-- ==== Sys2Proof/Laws/Effects.lean ====
section
/-! SUPPORT. What one command can do to the machine, said once: the cases of `Hub.Effect`. A proof that every step keeps a promise
goes through these cases and through the elementary moves, and never unfolds a meaning. -/

namespace Sys2Proof.Machine

/-- What a command can do to the hub. -/
inductive Hub.Effect (h : Hub) : Hub → Prop
  /-- An event that takes no request and ends no save. -/
  | moves {g : Hub} (m : Hub.Moves h g) : Hub.Effect h g
  /-- A request taken and answered, with the settings it sets. -/
  | answered (r : Request) (rest : List Request) (status : Status) (body : Body) (t : Tables) {g : Hub}
    (hi : h.port.inbound = r :: rest) (ht : h.tables.Legal → t.Legal) (hb : h.WithinBudget → h.committed ≤ t.budget)
    (m : Hub.Moves { h.popRequest rest with tables := t } g) : Hub.Effect h (g.answer r status body)
  /-- A HUB_RESET accepted (R179). -/
  | resetAccepted (r : Request) (rest : List Request) (hi : h.port.inbound = r :: rest) :
    Hub.Effect h (let g := (h.popRequest rest).answer r .ok .empty; { g with port := { g.port with resetPending := true } })
  /-- A SWEEP taken (R164): its context is new, and in order when its slots have been queried. -/
  | sweepTaken (r : Request) (rest : List Request) (w : Sweep) {g : Hub} (hi : h.port.inbound = r :: rest)
    (hold : h.agent.sweep.inFlight = false) (hw : w.inFlight = true)
    (m : Hub.MovesWith false ((h.popRequest rest).setSweep w) g) (hg : g.agent.sweep.inFlight = true ∧ g.agent.sweep.Legal) :
    Hub.Effect h g.endSweepIfDone
  /-- A CONFIG_SAVE taken (R185). -/
  | saveTaken (r : Request) (rest : List Request) (save : Save) (hi : h.port.inbound = r :: rest) (hs : h.config.save = none)
    (hd : save.replyDue = true) :
    Hub.Effect h { h.popRequest rest with config := { h.config with save := some save } }
  /-- The end of a save (R186). -/
  | saveEnded (save : Save) (result : Option SaveFault × Nat) (hs : h.config.save = some save) :
    Hub.Effect h (h.saveDone save result)
  /-- The end of a load (R184). -/
  | loaded (t : Tables) (cands : List Candidate) (c : ConfigStore) {g : Hub} (hl : h.config.loading = true)
    (ht : h.tables.Legal → t.Legal) (hc : h.timing.ListLegal → ({ h.timing with cands } : Timing).ListLegal)
    (hs : c.save = h.config.save)
    (m : Hub.Moves { h with tables := t, timing := { h.timing with cands }, config := c } g) : Hub.Effect h g
  /-- A write transfer (R172). -/
  | written (bs : List Byte) : Hub.Effect h { h with port := h.port.write h.config.loading bs }
  /-- A read transfer that takes no message (R175). -/
  | driven (bs : List Byte) : Hub.Effect h { h with port := { h.port with driven := bs } }
  /-- A message read whole (R175). -/
  | read (bs : List Byte) (m : Message) (rest : List Message) (ho : h.port.outbound = m :: rest) :
    Hub.Effect h { h with port := { h.port with
      driven := bs, outbound := rest, openCount := if m.isReply then h.port.openCount - 1 else h.port.openCount,
      attn := !rest.isEmpty } }
  /-- A power-on reset or a hub reset (R179, R182). -/
  | reset (g : Hub) (kind : ResetKind) (strap : Bool) : Hub.Effect h (g.afterReset kind strap)
  /-- A host-port reset (R181). -/
  | hostPortReset : Hub.Effect h h.hostPortReset

/-! ## Requests -/

section

variable {h : Hub}

/-- A request taken and answered with no setting changed. -/
theorem Hub.Effect.answeredAs (r : Request) (rest : List Request) (status : Status) (body : Body) {g : Hub}
    (hi : h.port.inbound = r :: rest) (m : Hub.Moves (h.popRequest rest) g) : Hub.Effect h (g.answer r status body) :=
  .answered r rest status body h.tables hi id id m

theorem Hub.Effect.refused (r : Request) (rest : List Request) (status : Status) (hi : h.port.inbound = r :: rest) :
    Hub.Effect h ((h.popRequest rest).refuse r status) :=
  .answeredAs r rest status _ hi (.single (.draws _))

/-- Taking a request: nothing happens, or it is answered with BAD_LENGTH, or its owner acts (R173). -/
theorem Hub.take_effect (h : Hub) (code : Byte) (act : Request → Hub → Hub)
    (ha : ∀ r rest, h.port.inbound = r :: rest → Hub.Effect h (act r (h.popRequest rest))) :
    Hub.Effect h (Hub.take code act h) := by
  unfold Hub.take
  split
  · exact .moves .refl
  · next r rest hi =>
    split
    · exact .moves .refl
    · split
      · exact ha r rest hi
      · exact .answeredAs r rest _ _ hi .refl

/-- The same for a request whose first byte is a slot number. -/
theorem Hub.takeSlot_effect (h : Hub) (code : Byte) (act : Request → Slot → Hub → Hub)
    (ha : ∀ r rest n, h.port.inbound = r :: rest → Hub.Effect h (act r n (h.popRequest rest))) :
    Hub.Effect h (Hub.take code (fun r => Hub.withSlot r (act r)) h) := by
  refine h.take_effect code _ fun r rest hi => ?_
  unfold Hub.withSlot
  split
  · exact .refused r rest _ hi
  · exact ha r rest _ hi

/-! ### The hub, the sweeps and the saves -/

theorem Hub.unknownRequest_effect (h : Hub) : Hub.Effect h h.unknownRequest := by
  unfold Hub.unknownRequest
  split
  · exact .moves .refl
  · next r rest hi =>
    split
    · exact .moves .refl
    · exact .answeredAs r rest _ _ hi .refl

theorem Hub.hubReset_effect (r : Request) (rest : List Request) (hi : h.port.inbound = r :: rest) :
    Hub.Effect h (Hub.hubReset r (h.popRequest rest)) := by
  unfold Hub.hubReset
  split
  · exact .answeredAs r rest _ _ hi .refl
  · exact .resetAccepted r rest hi

/-- What holds of the sweep context while its slots are queried one by one (R164). -/
structure Sweep.Queried (mask : SlotMask) (done : List Slot) (w : Sweep) : Prop where
  inFlight : w.inFlight = true
  requested : w.requested = mask
  results : w.results = []
  nodup : (w.failures.map (·.1)).Nodup
  apart : ∀ m, Mask.has w.pending m → m ∉ w.failures.map (·.1)
  all : ∀ m, (Mask.has w.pending m ∨ m ∈ w.failures.map (·.1)) ↔ m ∈ done

theorem Sweep.Queried.fail {mask : SlotMask} {done : List Slot} {w : Sweep} (hq : w.Queried mask done) (n : Slot)
    (hn : n ∉ done) (reason : SweepFailure) : (w.fail n reason).Queried mask (n :: done) := by
  have hnot : n ∉ w.failures.map (·.1) := fun hm => hn ((hq.all n).mp (.inr hm))
  have hpnot : ¬ Mask.has w.pending n = true := fun hm => hn ((hq.all n).mp (.inl hm))
  refine ⟨hq.inFlight, hq.requested, hq.results, ?_, fun m hm => ?_, fun m => ?_⟩
  · simp only [Sweep.fail]
    rw [(perm_insertSlot n reason w.failures).nodup_iff]
    exact List.nodup_cons.mpr ⟨hnot, hq.nodup⟩
  · simp only [Sweep.fail, Mask.has_erase, Bool.and_eq_true, Bool.not_eq_true', decide_eq_false_iff_not] at hm ⊢
    rw [mem_insertSlot]
    exact not_or.mpr ⟨fun e => hm.2 e.symm, hq.apart m hm.1⟩
  · simp only [Sweep.fail, Mask.has_erase, Bool.and_eq_true, Bool.not_eq_true', decide_eq_false_iff_not, mem_insertSlot,
      List.mem_cons, ← hq.all m]
    by_cases he : m = n
    · subst he; simp
    · have : ¬ n = m := fun e => he e.symm
      simp [he, this]

theorem Sweep.Queried.pend {mask : SlotMask} {done : List Slot} {w : Sweep} (hq : w.Queried mask done) (n : Slot)
    (hn : n ∉ done) : ({ w with pending := Mask.insert w.pending n } : Sweep).Queried mask (n :: done) := by
  have hnot : n ∉ w.failures.map (·.1) := fun hm => hn ((hq.all n).mp (.inr hm))
  refine ⟨hq.inFlight, hq.requested, hq.results, hq.nodup, fun m hm => ?_, fun m => ?_⟩
  · simp only [Mask.has_insert, Bool.or_eq_true, decide_eq_true_eq] at hm
    rcases hm with hm | rfl
    · exact hq.apart m hm
    · exact hnot
  · simp only [Mask.has_insert, Bool.or_eq_true, decide_eq_true_eq, List.mem_cons, ← hq.all m]
    by_cases he : m = n
    · subst he; simp
    · have : ¬ n = m := fun e => he e.symm
      simp [he, this]

/-- One slot queried. -/
theorem Hub.querySlot_effect (h : Hub) (n : Slot) {mask : SlotMask} {done : List Slot} (hn : n ∉ done)
    (hq : h.agent.sweep.Queried mask done) :
    Hub.MovesWith false h (h.querySlot n) ∧ (h.querySlot n).agent.sweep.Queried mask (n :: done) := by
  have loose : ∀ (g : Hub) (w : Sweep), w.inFlight = g.agent.sweep.inFlight → Hub.MovesWith false g (g.setSweep w) :=
    fun g w hw => .single (.sweep w hw fun hf => by cases hf)
  unfold Hub.querySlot
  split
  · exact ⟨loose _ _ rfl, hq.fail n hn _⟩
  · have hlen : (h.agent.sweep.query n).payload.length ≤ 52 := by simp [Sweep.query, agentFrame]
    have m := h.place_moves (strict := false) n .control (h.agent.sweep.query n) hlen
    have q := (h.place_quiet n .control (h.agent.sweep.query n) (.inr rfl) hlen).sweep
    simp only
    split
    · exact ⟨m.trans (loose _ _ rfl), by rw [Hub.setSweep_sweep, q]; exact hq.pend n hn⟩
    · exact ⟨m.trans (loose _ _ rfl), by rw [Hub.setSweep_sweep, q]; exact hq.fail n hn _⟩

theorem Hub.querySlots_effect (l : List Slot) (hnd : l.Nodup) (h : Hub) {mask : SlotMask} {done : List Slot}
    (hd : ∀ n ∈ l, n ∉ done) (hq : h.agent.sweep.Queried mask done) :
    Hub.MovesWith false h (l.foldl Hub.querySlot h) ∧
      (l.foldl Hub.querySlot h).agent.sweep.Queried mask (l.reverse ++ done) := by
  induction l generalizing h done with
  | nil => exact ⟨.refl, hq⟩
  | cons n l ih =>
    obtain ⟨hn, hnd⟩ := List.nodup_cons.mp hnd
    obtain ⟨m, hq'⟩ := h.querySlot_effect n (hd n (by simp)) hq
    obtain ⟨m', hq''⟩ := ih hnd (h.querySlot n) (done := n :: done) (fun k hk => by
      simp only [List.mem_cons, not_or]
      exact ⟨fun e => hn (e ▸ hk), hd k (List.mem_cons_of_mem _ hk)⟩) hq'
    refine ⟨m.trans m', ?_⟩
    simpa using hq''

/-- A sweep taken (R164). -/
theorem Hub.sweepRequest_effect (r : Request) (rest : List Request) (hi : h.port.inbound = r :: rest) :
    Hub.Effect h (Hub.sweepRequest r (h.popRequest rest)) := by
  unfold Hub.sweepRequest
  split
  · next item mask _ _ =>
    split
    · exact .refused r rest _ hi
    · split
      · exact .refused r rest _ hi
      · next hnf =>
        unfold Hub.startSweep
        simp only
        generalize hw : Sweep.mk _ _ _ _ _ _ _ _ _ _ _ _ = w
        have hq : w.Queried mask [] := by
          rw [← hw]
          refine ⟨rfl, rfl, rfl, List.nodup_nil, fun m _ => by simp, fun m => ?_⟩
          simp [Mask.has]
        obtain ⟨m, hq'⟩ := Hub.querySlots_effect (Mask.slots mask) (allSlots_nodup.filter _) ((h.popRequest rest).setSweep w)
          (mask := mask) (done := []) (fun _ _ => by simp) hq
        refine .sweepTaken r rest w hi (by simpa using hnf) hq.inFlight m ⟨hq'.inFlight, fun _ => ?_⟩
        rw [hq'.results, hq'.requested]
        refine ⟨by simpa using hq'.nodup, fun n => ⟨?_, ?_⟩⟩
        · have := hq'.all n
          simp only [List.append_nil, List.mem_reverse, Mask.mem_slots] at this
          simpa using this.symm
        · intro hp; simpa using hq'.apart n hp
  · exact .refused r rest _ hi

theorem Hub.sweepAbort_effect (r : Request) (rest : List Request) (hi : h.port.inbound = r :: rest) :
    Hub.Effect h (Hub.sweepAbort r (h.popRequest rest)) := by
  unfold Hub.sweepAbort
  split
  · next hf => exact .answeredAs r rest _ _ hi (Hub.failSweep_moves _ _ hf)
  · exact .answeredAs r rest _ _ hi .refl

theorem Hub.configSave_effect (r : Request) (rest : List Request) (hi : h.port.inbound = r :: rest) :
    Hub.Effect h (Hub.configSave r (h.popRequest rest)) := by
  unfold Hub.configSave
  split
  · exact .refused r rest _ hi
  · next hs => exact .saveTaken r rest _ hi (by simpa using hs) rfl

/-! ### Slots -/

theorem Hub.planSet_effect (r : Request) (rest : List Request) (n : Slot) (hi : h.port.inbound = r :: rest) :
    Hub.Effect h (Hub.planSet r n (h.popRequest rest)) := by
  unfold Hub.planSet
  split
  · exact .refused r rest _ hi
  · next entry _ =>
    simp only
    refine .answered r rest _ _ { h.tables with plan := h.tables.plan.set n entry.clamp } hi (fun ht => ?_) id
      (Hub.judgeOutputs_moves _)
    obtain ⟨h1, h2⟩ := ht
    refine ⟨fun m => ?_, h2⟩
    simp only [Fin.getElem_fin, Vector.getElem_set]
    split
    · exact entry.clamp_legal
    · exact h1 m

theorem Hub.power_moves (h : Hub) (n : Slot) : Hub.Moves h (h.power n).1 := by
  unfold Hub.power
  split
  · next hs _ =>
    split
    · exact .refl
    · exact ((h.join_moves n hs).trans (Hub.serve_moves _)).trans (Hub.announceGrants_moves _ _)
  · exact h.enterSeated_moves n _ _
  · exact .refl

==============================

About this exercise
Copy the stretch of the records above that runs from the line with "inductive Hub.Effect (h : Hub) : Hub → Prop" through the line with "it sets. -/". Both end lines belong in the copy, and nothing else does.

Your response
inductive Hub.Effect (h : Hub) : Hub → Prop
  /-- An event that takes no request and ends no save. -/
  | moves {g : Hub} (m : Hub.Moves h g) : Hub.Effect h g
  /-- A request taken and answered, with the settings it sets. -/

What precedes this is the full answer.